I believe if these cards are that bad, then if the format leaves them available, it is laying down all of this as a trap for people to walk into. If I've got dangerous things in my home I should lock them away or warn people not to touch them, I shouldn't just leave them lying around for unknowing people to pick up and hurt themselves with. EDH is a format about making memorable fun casual games with (among other things) big splashy cards: the format should not include big splashy cards known to reliably instead make games unfun between Suckapalooza gameplay and social reprisals/shame.
Expropriate is an excellent example of this category. Vorinclex is too. So might Iona, Sire of Stagnation, and Consecrated Sphinx, among some others.
papa_funk wrote:
spacemonaut wrote:
This is more or less saying "we can't do all the things, so let's not bother doing even a bit of the things." That's not how it works: the RC can do some things, such as ban cards on the level of Iona and Expropriate, vastly reducing the number of tools with which to create those experiences.
I'm quite confused. the game, as described, sounds like it was miserable. Iona appeared and gave the rest of the table a chance, then someone made a bad move that got Iona off the table, returning the game to sucking.
There are reasonable arguments why Iona is a pretty miserable card, but this one isn't one of them.
Just so we're clear, I am not actually making an argument to ban Iona there, I am instead saying that if Iona was banned it would not have zero effect on the format.
In
the message you're quoting from I am responding to InkEyes22's resigned argument that bans do nothing because people can always find ways to make the game suck. I disagree with that: yes, while people will find tools to make the game suck, a ban on very reliable funsuck cards will reduce the number of powerful tools available to them to make it suck, and that would be significant and positive. InkEyes22 quotes
that game Gath described but I have not actually responded to that game yet.
(I dislike oppressive stax decks, and I have thoughts on how that issue can be managed, but that's a problem worth addressing in a whole separate discussion. This is a topic about whether Expropriate is banworthy and I am merely focusing on an issue that I believe indicates it
is banworthy, an issue Sid has neatly summarised for me, and I'm not trying to fix all the things.)
I will respond to that game Gath describes now.
In the game Gath described, yes, the mono-W player was a jerk and stealing their Iona out of their library sounds like an awesomely satisfying comeuppance. Ideally it should have stuck and the Evacuation player made a mistake.
However if Gath had not played or drawn that one specific miracle of a card, or the Mono-W player had drawn Iona first, then the game would've simply involved the mono-W player having one additional super-oppressive tool with which to shut people out of the game. As much as oppressive stax decks need to be addressed, the solution to them is not Iona being in the format.

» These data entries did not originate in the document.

/-- A scalar word is ILLEGAL (R57). -/
def raiseIllegal (s : State) : Result := raise s (Trap.scalar .illegal s.party.pc (s.party.pc + 4))

/-- A STACK cause: nothing but the trap (R93, R103). -/
def raiseStack (s : State) : Result := raise s (Trap.scalar .stack s.party.pc (s.party.pc + 4))

/-- A form that handler mode turns into DOUBLE (R155). -/
def doubleInHandler (s : State) (r : Result) : Result := if s.party.hmode then .next s.halt else r

/-- STUCK (R160): the record is written, the party stops, and system software is told. -/
def State.stick (s : State) (t : Trap) : State :=
  let p := s.party
  let l := s.home p
  let t := { t with resume := p.pc }
  let s := match s.arenaWrite l.space (p.recordAt l) (recordBytes t false (p.reg 60) (p.reg 61) (p.reg 62) (p.reg 63)) with
    | .ok s => s
    | .error _ => s
  { s with party := { s.party with stopped := true } }.offerTrap t

/-- STUCK is taken at once, or, while another trap of the party is pending, after it (R148, R160). -/
def State.stickNext (s : State) (t : Trap) : State :=
  if s.party.offer.isSome || s.party.raised.isSome then { s with party := { s.party with stucks := s.party.stucks ++ [t] } }
  else s.stick t

/-! ### Ending a wait (R38, R39) -/

/-- A wait of the party in focus ends with a status: `st`, its destination, the expiry count, retirement, and STUCK where
an expiry escalates. -/
def State.endWait (s : State) (dest : Reg) (d : Deadline) (st : Word) (expired : Bool) : State :=
  let p := s.party
  let count := countAfter d expired p.xcount
  let pc := p.pc
  let s := s.finish (({ p with xcount := count, wait := none }.setSt st).setReg dest (codeOf st))
  if escalates d expired count (s.home p).space.xlim then
    s.stickNext { Trap.scalar .stuck pc (pc + 4) with code := BitVec.ofNat 64 (d.sel.toNat + count.toNat * 256) }
  else s

/-! ### Returning from a trap (R158) -/

/-- A lane instruction whose cause the handler repaired, or system software did, is issued again for the lanes not done. -/
def Party.reissue (p : Party) (done : Mask) : Party :=
  { p with redo := some done, pendingLane := none, handlingLane := false }

/-- RETT in handler mode: the record is read back, s60 to s63 are restored, handler mode is left, and the instruction that
trapped is retried or declined.  Bits 1:0 of a pc or resume field that a handler wrote are taken as zero, and where the handler
has made the record name a lane access that no queued instruction raised, the lane instruction then at the head counts as reissued
(R158; log 72). -/
def State.returnTrap (s : State) : State :=
  let p := s.party
  let l := s.home p
  match s.arenaRead l.space (p.recordAt l) 1024 with
  | .error _ => s.halt
  | .ok bs =>
    let word (off : Nat) : Word := BitVec.ofNat 64 (ofBytes ((bs.drop off).take 8))
    let w0 := (word 0).toNat
    let cause := (Cause.ofCode (w0 % 256)).getD .illegal
    let src := bitsOf w0 8 2
    let decline := (word 0x28).getLsbD 0
    let resume := word 0x10 &&& ~~~3
    let done : Mask := BitVec.ofNat 1024 (ofBytes ((bs.drop 0x84).take 128)) &&& p.allLanes
    let causes : BitVec 4096 := BitVec.ofNat 4096 (ofBytes ((bs.drop 0x180).take 512))
    let t : Trap := { Trap.scalar cause (word 8 &&& ~~~3) resume with
      src := src, done := done, causes := causes, dest := p.faulted.bind Faulted.dest, wait := p.faulted.bind Faulted.wait }
    let access := cause.isAccess && decide (0x10 ≤ w0 % 256)
    let here := p.pc
    let p := (((p.setReg 60 (word 0x30)).setReg 61 (word 0x38)).setReg 62 (word 0x40)).setReg 63 (word 0x48)
    let p := { p with hmode := false }
    -- where the record no longer names the lane access that the handler was entered for, its instruction is not reissued
    let other : Party := if p.handlingLane then { p with handlingLane := false, headOp := none } else p
    let back (p : Party) : State :=
      { s with party := { p with pc := resume, lastPc := here, retired := p.retired + 1, yielded := false } }
    if access && src == 1 then
      if decline then back (s.declineHead p t) else back (p.reissue done)
    else if access && src == 0 then
      if decline then
        let u := { s with party := other }.declineScalar t
        { u with party := { u.party with lastPc := here } }
      else back other
    else if (src == 2 || src == 3) && decline then { s with party := p }.halt
    else back other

I am not making an argument that Iona needs to be banned in these paragraphs. I am making that argument elsewhere, in response to other posts. Here I am suggesting that this specific scenario where Iona briefly did something good is not a reason to keep Iona or a suggestion it does anything good for the format overall.

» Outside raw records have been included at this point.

-- ==== Sys2Proof/Machine/Settle.lean ====
section
/-!
DEFINITION. What the part does of its own accord at the end of a step: dependence entries, events and tickets, the passing of
time and what it decides, and the rotation of a replay launch (R36, R37, R183, R296, R319, R328, R349, R352, R356; log 3, 4).
-/
namespace Sys2Proof.Machine

/-! ### Held launches (R349) -/

/-- The time of the write that a dependence word shows. -/
def State.entryTime (s : State) (sp : Space) (a : Word) : Nat :=
  match s.access (accessorIn sp) a 8 8 .read with
  | .ok p => s.writtenAt p 8
  | .error _ => 0

/-- A dependence entry holds now. -/
def State.entryHolds (s : State) (sp : Space) (e : Word × Word) : Bool :=
  match s.load (accessorIn sp) e.1 8 with
  | .ok v => decide (e.2.toNat ≤ v)
  | .error _ => false

/-- A held launch whose entries are met as `now` says, beside those that were: it comes after the words that met them (R349). -/
def State.meetEntries (s : State) (l : Launch) (now : List Bool) : Launch :=
  { l with met := (l.met.zip now).map fun e => e.1 || e.2
           time := ((l.met.zip now).zip l.header.after).foldl (fun t e =>
             if !e.1.1 && e.1.2 then Nat.max t (s.entryTime l.space e.2.1) else t) l.time }

/-- The dependence entries of the held launches, read again (R349). -/
def State.retestLaunches (s : State) : State :=
  { s with launches := s.launches.map fun l =>
      if l.placed = 0 then s.meetEntries l (l.header.after.map (s.entryHolds l.space)) else l }

/-! ### Offers that still wait for a ticket (R356) -/

/-- A party's offer asks again. -/
def State.askAgain (s : State) (pid : Nat) : State :=
  let f := s.focus pid
  match f.party.offer with
  | some o =>
    if f.party.pid == pid && o.ticket.isNone then (f.offerTrap o.trap).focus s.party.pid else s
  | none => s

/-- The event of an engine's fault: the agent in bits 14:13 of the where word. -/
def engineEvent (t : Trap) (core agent : Nat) (record : Word) : Event := t.event (core % 128 + agent * 2 ^ 13) record.toNat

/-- A Siphon command asks about its fault (R220). -/
def State.askCommand (s : State) (id : Nat) : State :=
  match s.commands.find? fun c => c.id == id with
  | some c => match c.offer with
    | some o =>
      if o.ticket.isSome then s
      else
        let r := s.ask (s.ctxOf c.launch) (.command id) (engineEvent o.trap c.core 1 c.desc)
        { r.2 with commands := r.2.commands.map fun x =>
            if x.id = id then { x with offer := some { o with ticket := r.1 } } else x }
    | none => s
  | none => s

/-- The image of a task's record (R256). -/
def Task.image (t : Task) : List Byte :=
  toBytes 8 (t.op % 32 + t.nvr % 4 * 2 ^ 8 + t.batch % 2 ^ 16 * 2 ^ 16 + t.slot % 16 * 2 ^ 32 + t.quad % 4 * 2 ^ 36 +
    t.core % 8 * 2 ^ 38) ++
  (toBytes 8 t.seq ++ (((upTo 0 4).flatMap fun i => toBytes 8 (t.val i).toNat) ++ (toBytes 8 t.ctl.toNat ++ toBytes 8 0)))

/-- A tile task asks about its fault (R242).  The event names the image of its record; where that lies the manual does not say
(R256, R356; log 31). -/
def State.askTask (s : State) (id : Nat) : State :=
  match s.tasks.find? fun t => t.id == id with
  | some t => match t.offer with
    | some o =>
      if o.ticket.isSome then s
      else
        let at_ := ((s.taskImages.find? fun i => i.1 == id).map fun i => i.2.1).getD (Config.freeWord s.free 11)
        let r := s.ask (s.ctxOf t.launch) (.task id) (engineEvent o.trap t.core 2 at_)
        { r.2 with
            taskImages := (id, at_, t.image) :: r.2.taskImages.filter fun i => i.1 != id
            tasks := r.2.tasks.map fun x => if x.id = id then { x with offer := some { o with ticket := r.1 } } else x }
    | none => s
  | none => s

/-- A collective asks about its fault (R373). -/
def State.askCollective (s : State) (id : Nat) : State :=
  match s.collectives.find? fun c => c.id == id with
  | some c => match c.offer with
    | some o =>
      if o.ticket.isSome then s
      else
        let r := s.ask (s.ctxOf c.launch) (.collective id) (engineEvent o.trap (32 * c.die) 1 c.desc)
        { r.2 with collectives := r.2.collectives.map fun x =>
            if x.id = id then { x with offer := some { o with ticket := r.1 } } else x }
    | none => s
  | none => s

def State.retryOffers (s : State) : State :=
  let s := (s.parties.map fun p => p.pid).foldl State.askAgain s
  let s := (s.commands.map fun c => c.id).foldl State.askCommand s
  let s := (s.tasks.map fun t => t.id).foldl State.askTask s
  (s.collectives.map fun c => c.id).foldl State.askCollective s

/-! ### Time (R36, R37, R115, R183) -/

/-- Time passes: the Lantern, the clock counts, and party time of the residents. -/
def State.advance (s : State) (ticks clocks : Nat) : State :=
  let p (x : Party) : Party := if x.live && !x.evicted then { x with ptime := x.ptime + BitVec.ofNat 64 ticks } else x
  { s with lantern := s.lantern + BitVec.ofNat 64 ticks, clock := s.clock + BitVec.ofNat 64 clocks
           party := p s.party, others := s.others.map p }

/-- The state word of a party that is away, in its record (R288, R296). -/
def State.noteAway (s : State) (p : Party) : State :=
  let l := s.home p
  match s.arenaWrite l.space (l.header.partyRecordAt p.group p.first + 0x250) (toBytes 8 p.stateWord) with
  | .ok t => t
  | .error _ => s

/-- A wait whose deadline's tick has passed is decided: met at that tick, or expired and taken back (R37, R206). -/
def State.timeOut (s : State) (pid : Nat) : State :=
  let f := s.focus pid
  let p := f.party
  match p.wait with
  | some w =>
    if p.pid == pid && p.live && w.decided.isNone && w.claim.isNone && w.deadline.passed f p then
      -- a waiter that is away takes, re-reads and enqueues nothing at its deadline (R299), nor does a replay party out of its turn
      let acts := w.kind == .semacq || w.kind == .accept || w.kind == .cpyw
      let idle := (s.away p && (acts || w.kind == .waddr)) || (acts && !s.turnAllows pid)
      let t := match if idle then Attempt.waiting else f.attempt w with
        | .ended t st => t.setWait (some { w with decided := some st })
        | .held t => t
        | _ =>
          -- what its last look at a ring read counts, unless it was made before the party went away (R318)
          let u := f.takeBack p w
          (if s.away p then u else u.lookedAt w).setWait (some { w with decided := some (f.expiryCode p w) })
      (if p.evicted then t.noteAway t.party else t).focus s.party.pid
    else s
  | none => s

/-- Lanes outstanding at an absent part end TIMEOUT where the instruction's deadline fell before the bound, or POISON at the bound
(R183, R328). -/
def State.expireRemotes (s : State) (pid : Nat) : State :=
  let f := s.focus pid
  let bounded (i : InFlight) : Bool := i.op == .ld || i.op == .atom || i.op == .acas
  if f.party.pid != pid then s
  else match f.party.inflight.find? fun i => !i.remotes.isEmpty && bounded i && f.deadlineFirst f.party i with
    | some i => { f with party := f.party.resolveRemotes i false }.focus s.party.pid
    | none => f.endAtBound.focus s.party.pid

def State.decideAll (s : State) : State :=
  let ids := s.parties.map fun p => p.pid
  ids.foldl State.expireRemotes (ids.foldl State.timeOut s)

/-- The high-water marks of logical time follow the parties of each core (R319). -/
def State.noteTimes (s : State) : State :=
  { s with marks := s.parties.foldl (fun m p => Table.set 0 m p.core (Nat.max (Table.get 0 m p.core) p.pt)) s.marks }

/-! ### Replay turns (R352) -/

/-- A party's place in the rotation: by group, then by first position. -/
def Party.before (a b : Party) : Bool := decide (a.group < b.group) || (a.group == b.group && decide (a.first < b.first))

/-- The rotation of a launch: its parties that have not exited. -/
def State.rotation (s : State) (l : Launch) : List Party :=
  (s.parties.filter fun p => p.launch == l.id && p.present).foldl
    (fun sorted p => sorted.filter (fun x => x.before p) ++ (p :: sorted.filter fun x => !x.before p)) []

/-- Everything that the party started in its turn has completed; a lane instruction whose cause is pending counts as complete,
and those after it are not waited for.  A party that can do nothing gives its turn up; one that is away stops the rotation. -/
def State.turnOver (s : State) (l : Launch) : Bool :=
  match s.parties.find? fun p => p.pid == l.turn with
  | none => true
  | some p =>
    if p.evicted && p.live then false
    else if p.life != .running || p.stopped then true
    else (l.turnUsed || p.offer.isSome) && !p.laneBusy && (p.pendingLane.isSome || p.hmode || p.drained) &&
      !l.turnCmds.any fun id => (s.commands.any fun c => c.id == id) || (s.tasks.any fun t => t.id == id) ||
        s.collectives.any fun c => c.id == id

/-- Every party of a suspended replay launch that has not exited is at a park point (R361). -/
def State.allParked (s : State) (l : Launch) : Bool :=
  (s.context l.space.ctx).state == 2 && s.parties.all fun p => p.launch != l.id || !p.live || p.evicted || s.atPark p

/-- The party of a rotation that comes after the place of the present turn, whose party may have left it. -/
def State.nextTurn (s : State) (l : Launch) : Option Party :=
  let r := s.rotation l
  match s.parties.find? fun p => p.pid == l.turn with
  | some p => (r.find? fun x => p.before x).or r.head?
  | none => r.head?

/-- The turn passes to the next party of the rotation. -/
def State.passTurn (s : State) (l : Launch) : State :=
  if l.header.replay && decide (0 < l.placed) && s.turnOver l then
    match s.nextTurn l with
    | some p => s.putLaunch { l with turn := p.pid, turnUsed := false, turnCmds := [], gather := s.allParked l }
    | none => s
  else s

/-- The party whose turn is over has every flag raised, so that its scalar stream reads what its lane instructions wrote (R34,
R352). -/
def State.raiseTurn (s : State) (l : Launch) : State :=
  match s.party? l.turn with
  | some p => if l.header.replay && s.turnOver l then s.putParty { p with looseMasks := [] } else s
  | none => s

/-- The party whose turn it is has used its turn, also where the instruction was a FUSE that gave the turn to the joined party;
`from_` is the number that the first of its commands would have. -/
def State.useTurn (s : State) (launch from_ : Nat) : State :=
  match s.launch? launch with
  | some l =>
    if l.header.replay then
      s.putLaunch { l with
        turnUsed := true
        turnCmds := ((s.commands.map fun c => c.id) ++ (s.tasks.map fun t => t.id) ++ s.collectives.map fun c => c.id).filter
          fun id => decide (from_ ≤ id) }
    else s
  | none => s

/-! ### All of it -/

/-- The end of a step.  A waiter looks at its word after the part's own updates of memory too (R207, R209, R296). -/
def State.settle (s : State) (ticks clocks : Nat) : State :=
  let s := ((s.quiesce.watchAll.retestAll.retestLaunches.flushEvents.retryOffers).advance ticks clocks).decideAll
  let s := s.launches.foldl (fun s l =>
    let l := (s.launch? l.id).getD l
    (s.raiseTurn l).passTurn l) s
  { s.noteHeads.noticeCommands.noteTimes with free := s.free + 1 }

end Sys2Proof.Machine
end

I would also point out that Iona was singularly responsible for (a) making the stax player miserable, then (b) making everyone else even more miserable than they were beforehand in that game (because it was now on the battlefield under the mono-W player's control), and bent the entire game around itself in its infliction of miserableness. So it remains a card that, by existing, primarily makes people miserable and created a game people would like to forget.